Haret fixed her with a glare. “And left my food and sleeping pelts?”

Abisina said nothing.
Why had it made so much sense before?

“You’re either very stupid or lying. Probably both. I gave my grandmother my word that I would keep you safe. But what would a human understand of honor?” Haret threw his rabbits on the floor and brushed past Abisina to get his bag.

She stood still as her anger ebbed away.

Haret fished out the pot. “It’s almost dawn. The snow is deep, but a warm wind is blowing from the south. We’ll stay here tonight and tomorrow while the snow melts. Leave tomorrow night. If you still insist on coming.” He picked up a rabbit and began to skin it with sharp strokes.
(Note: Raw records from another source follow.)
-- ==== Sys2Proof/Machine/Access.lean ====
section
/-!
DEFINITION. Per-lane memory, atomic and fence instructions (09_memory_instr.md) and the steps of the Arcade machine that
carry their accesses (19_ordering.md R367–R376, R383): BIND, DRAIN, APPLY, SEND, MIRROR, LOAD_RETURN.
-/

namespace Sys2Proof.Machine

/-! ## The checks of an access (R182) -/

/-- Where an access goes: its space, the address there, the key id. -/
structure Loc where
  space : Space
  addr  : Nat
  key   : Nat
  page  : Option PageMap := none   -- the pinned translation that an access inside a lease went through
  deriving DecidableEq, Repr

/-- What a check answers: the location, or what the access does instead. -/
inductive Checked where
  | ok (l : Loc)
  | bad (r : Res)
  | lost (tile : Nat) (r : Res)  -- its tile's fill met an uncorrectable error, which this access is the first to hear of
  | miss (f : FillReq)        -- the tile is absent: its fill is asked for and the group is held
  | cross                     -- it has yet to cross the mesh to another slice: the group is held
  deriving DecidableEq, Repr

/-- A data trap with its address and write bit (R106, R182). -/
def dataTrap (c : Cause) (detail : Nat) (addr : DWord) (w : Bool) : Trap :=
  { cause := c, detail := detail, addr := addr, write := w, fetch := false }

/-- The lease of a tread that holds [ea, ea + n) with the access needed (R182). -/
def leaseFor (ls : List LeaseRange) (ea n : Nat) (r w : Bool) : Option LeaseRange :=
  ls.find? (fun l => decide (l.base ≤ ea) && decide (ea + n ≤ l.base + l.len) && (!r || l.r) && (!w || l.w))

/-- The pinned translation of an address inside a lease (R408): where the byte lives. -/
def leasePage (l : LeaseRange) (va : Nat) : Option PageMap :=
  l.pages.find? (fun p => decide (p.va ≤ va) && decide (va < p.va + p.size))

/-- R182 on a tile of a stack, for a tread of a nest. -/
def checkTile (by_ : Nat × Nat) (m : Memory) (p : PageMap) (pa prio : Nat) (ea : DWord) (w : Bool) : Checked :=
  let t := tileOf pa
  let key := p.key
  match m.resident? t key with
  | none => .miss { tile := t, key := key, prio := prio, by_ := some by_, kind := .fill }
  | some e =>
    if e.uncorr then .lost t (.trap (dataTrap .memoryError 0 ea w))
    else if e.poisoned then .bad (.trap (dataTrap .integrity 0 ea w))
    else if w && m.exhausted t key then .bad (.trap (dataTrap .integrityExhausted 0 ea w))
    else .ok { space := .stack, addr := pa, key := key, page := some p }

/-- R182: a global access. -/
def checkGlobal (c : Ctx) (m : Memory) (ea : DWord) (n prio : Nat) (w : Bool) : Checked :=
  if ea.toNat % n ≠ 0 then .bad (.trap (dataTrap .misalignedAccess n ea w))
  else if !isCanon ea then .bad (.ends 0x40 ea w)
  else
    match leaseFor c.tr.leases (va57 ea) n (!w) w with
    | none => .bad (.ends 0x40 ea w)
    | some l =>
      match leasePage l (va57 ea) with
      | none => .bad (.ends 0x40 ea w)
      | some p =>
        let x := p.at_ (va57 ea)
        if p.host then
          if !m.linkUp || m.hostBad.contains (x.2 / 64) then .bad (.trap (dataTrap .memoryError 0 ea w))
          else .ok { space := .host, addr := x.2, key := p.key, page := some p }
        else checkTile (c.tr.run, c.tr.nest) m p x.2 prio ea w

/-- The slice index of a hall address (R293). -/
def sliceOf (a : Word) : Nat := bits a.toNat 21 5

/-- Cores of a partition. The state's table of partitions gives them (R404). -/
def inPart (cores : List Nat) (core : Nat) : Bool := cores.contains core

/-- R293, R294: a hall address valid for a thread of a core: where its byte lives. -/
def hallPlace (cores : List Nat) (core : Nat) (a : Word) : Option Nat :=
  if bits a.toNat 26 6 ≠ 0 ∨ 24 ≤ sliceOf a then none
  else if inPart cores (24 * (core / 24) + sliceOf a) then some (core / 24 * 2 ^ 26 + a.toNat)
  else none

/-- R238: a byte of [a, a + n) lies in a recorded range of the core. -/
def inRange (m : Memory) (core a n : Nat) : Bool :=
  (tgetD [] m.ranges core).any (fun r => decide (r.lo < a + n) && decide (a < r.hi))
“I wasn’t leaving,” Abisina said again.

Haret gutted the rabbit in silence.

That night, Abisina was startled awake again. She didn’t know why until she heard—

“The Obrium! The Obrium!”

In the dim glow of the fire’s coals, Abisina could just make out Haret writhing under his pelts. “Eee-aaah!” he screamed, an eerie, panicked cry.

“Haret!” she said, but the writhing continued.

“No, I’ll get it! I’m almost there! Just a little farther!”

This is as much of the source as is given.